Recently, I saw a post by one of my teaching staff, Seth Will, on the PNMT Forum. Here is the post:
People with painful conditions fall through the cracks. It's a fact. And this fact is in good part what my practice and teaching is based on. Today I saw a new patient with 8-10/10 morning low back pain and pain with walking that's been ongoing for over a year. He's physically active and has been told by multiple physicians, PTs and one neurosurgeon that his scans looked ok and it's probably muscles. He's continued to do exercises that have progressively made his pain worse. During the history he explained to me that he desperately just wants to identify what things might be making this worse and what things might make it better. He described how rolling over in bed is excruciating and how it exacerbates his pain every morning. We spent ten minutes identifying that clearly that spinal extension replicates and progressively worsens his symptoms and this movement is included in most of his daily exercises. We identified how he could still exercise and yet not worsen his back pain. We then spent 5 minutes going through rolling on and off the table and then I made him repeatedly do it again and again, establishing a pattern that was now pain free. These are super simple things, that don't take a lot of time or expertise to do but it's these things that I consistently find that patients have never been shown. This is the reason I emphasize these topics in low back classes because as much as I think therapists often assume someone else has shown them how to do these tasks, in my career, I can't think of one that's come to see me for these issues that's been shown. These are easy ways to make a major change in people's life, far beyond the miracle methods in which one magic technique somehow "deals" with all of these process oriented issues.
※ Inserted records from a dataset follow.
/-- The stream with its state after a change of the machine. -/
def State.restrm (s : State) (x : Strm) : Strm := { x with st := tget {} s.array.streams x.key, p := (s.step? x.p.cmd).getD x.p }

/-- Data of a read stream lands at a position (R283). -/
def State.land (s : State) (x : Strm) (pos : Nat) (b : Bytes) : State :=
  let k := pos / max 1 x.half
  let h := x.st.halfOf k
  let t := x.st.setHalf k { h with data := overlay h.data (pos % max 1 x.half) b, done := h.done + b.length }
  (s.setStream x.key { t with position := t.position + b.length }).advance (x.key / 32) 1

/-- An access outside the declared range is not issued, and ends the step with its address (R280, R338). -/
def State.outside (s : State) (x : Strm) (pos : Nat) : State := s.endStep x.p stAddress (x.rawAddr pos)

/-- The stream that a request serves. -/
def Asker.streamKey : Asker → Option Nat
  | .stream key _ => some key
  | .streamFlush key => some key
  | .rope key _ _ => some key
  | _ => none

/-- Requests that the memory side of a core holds outstanding on the links: 256 at most (R275). -/
def State.outstanding (s : State) (core : Nat) : Nat :=
  (s.links.requests.filter fun r => decide (r.asker.streamKey.map (· / 32) = some core)).length

/-- Bytes that a memory side may ask for with the requests left to it, each of 2,048 B or more but the first (R275). -/
def State.askable (s : State) (core : Nat) : Nat := (255 - s.outstanding core) * 2048

/-- The memory side translates ahead of a position, the pages of the next requests; a fault there is not reported
(R284). -/
def State.translateAhead : Nat → State → Strm → Nat → State
  | 0, s, _, _ => s
  | k + 1, s, x, pos => match x.addr pos with
    | none => s
    | some a =>
      if x.len ≤ pos then s
      else (s.translatePage (x.key / 32) x.p.ctx a).translateAhead k x (pos + max 1 (x.pieceAt pos a (x.len - pos)))

/-- Reads of a stream, request by request, for at most n bytes; into a slice of a frozen cluster they wait. -/
def State.streamIn : Nat → State → Strm → Nat → State
  | 0, s, _, _ => s
  | k + 1, s, x, n =>
    let n := min n (x.limit - x.st.position)
    if n = 0 then s
    else match x.addr x.st.position with
      | none => s.outside x x.st.position
      | some a =>
        let (s1, m) := s.merged x x.st.position a n
        if windowOf a = 3 then
          if s.askable (x.key / 32) < m then s
          else match s1.remoteRead x.p.ctx (remoteOf a).1 (remoteOf a).2 m (fun q => .stream x.key (x.st.position + q)) with
          | (s', _, true) =>
            let c := x.st.position / max 1 x.half
            let t := (s'.restrm x).st
            s'.setStream x.key (t.setHalf c { t.halfOf c with busy := true })
          | (_, _, false) => s
        else if s.waitsFrozen x.p.ctx a m then s
        else match (s.ownView x.p.cmd).read x.p.ctx a m with
          | .ok b =>
            let s := ((s1.accessed (x.key / 32) x.p.ctx a m).pathEvents (x.key / 32) x.p.ctx a m 0).land x x.st.position b
            streamIn k (s.translateAhead 4 x (x.st.position + m)) ((s.translateAhead 4 x (x.st.position + m)).restrm x) (n - m)
          | .miss _ => s
          | .damaged va => (s.accessed (x.key / 32) x.p.ctx a m).stepDamage x.p va

/-- STREAM_DATA_ARRIVAL (R283, R284); data of the Remote window is asked for, and arrives with READ_DATA. -/
def execStreamDataArrival (core : CoreId) (stream : Fin 32) (bytes : Nat) (s : State) :
    Host.Outcome State Fault Refusal :=
  .next (match s.strm core.val stream.val with
    | some x =>
      if x.reads && x.st.fault.isNone && !x.st.half0.busy && !x.st.half1.busy then
        State.streamIn (bytes + 1) s x bytes else s
    | none => s)

/-- Marks of a written half on the step's record: overflow and NaN in a declared range (R130). -/
def markRanges (x : Strm) (h : Half) (c : Crux) : Crux := c.markRange x.sel h.ovf h.nan

/-- Bytes of a write stream reach memory and are acknowledged. -/
def State.wrote (s : State) (x : Strm) (n : Nat) : State :=
  let h := x.st.halfOf (x.st.position / max 1 x.half)
  let s := s.setStream x.key { x.st with position := x.st.position + n }
  let s := match s.step? x.p.cmd with
    | some p => s.setStep { p with crux := markRanges x h p.crux }
    | none => s
  s.advance (x.key / 32) 1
Seth's experience deeply resonates with me for multiple reasons.
First and foremost, my personal mission and the mission of my teaching institute is to help people who generally fall through the cracks of health care. This accounts for a great number of people who struggle with pain. Our work is targeted to people who aren't getting help anywhere else.
Second, simple functional issues are commonly overlooked. As luck would have it, one of my first teachers was Moshe Feldenkrais. Moshe had a sense of functional anatomy and he applied neurological principles in ways that few, if anyone, in his day had ever dreamed of. It took me years, long after his death, to grasp the full impact of what he was exploring. Although my own path has taken me in a different road, Moshe's influence will always be part of me. What Seth did with this client would make Moshe proud. Turning over in bed is a very complex series of movements, the sum total of which we call "turning over". There are, however, many variations to how one turns over. (Ever ask a client on the massage table to turn to the other side and scratch your head when you see how they accomplished this?) The simple action of "turning over" can be done many ways, each way of turning over having a multitude of variations. If you deeply understand this, then one can alter the sequence to avoid the offending movement, or discover what to treat to solve the issue. In the words of Moshe, "If you don't know what you are doing, you don't have a choice."
All of this is part of the world of PNMT. The deeper the understanding, the better the outcomes. Well done Seth.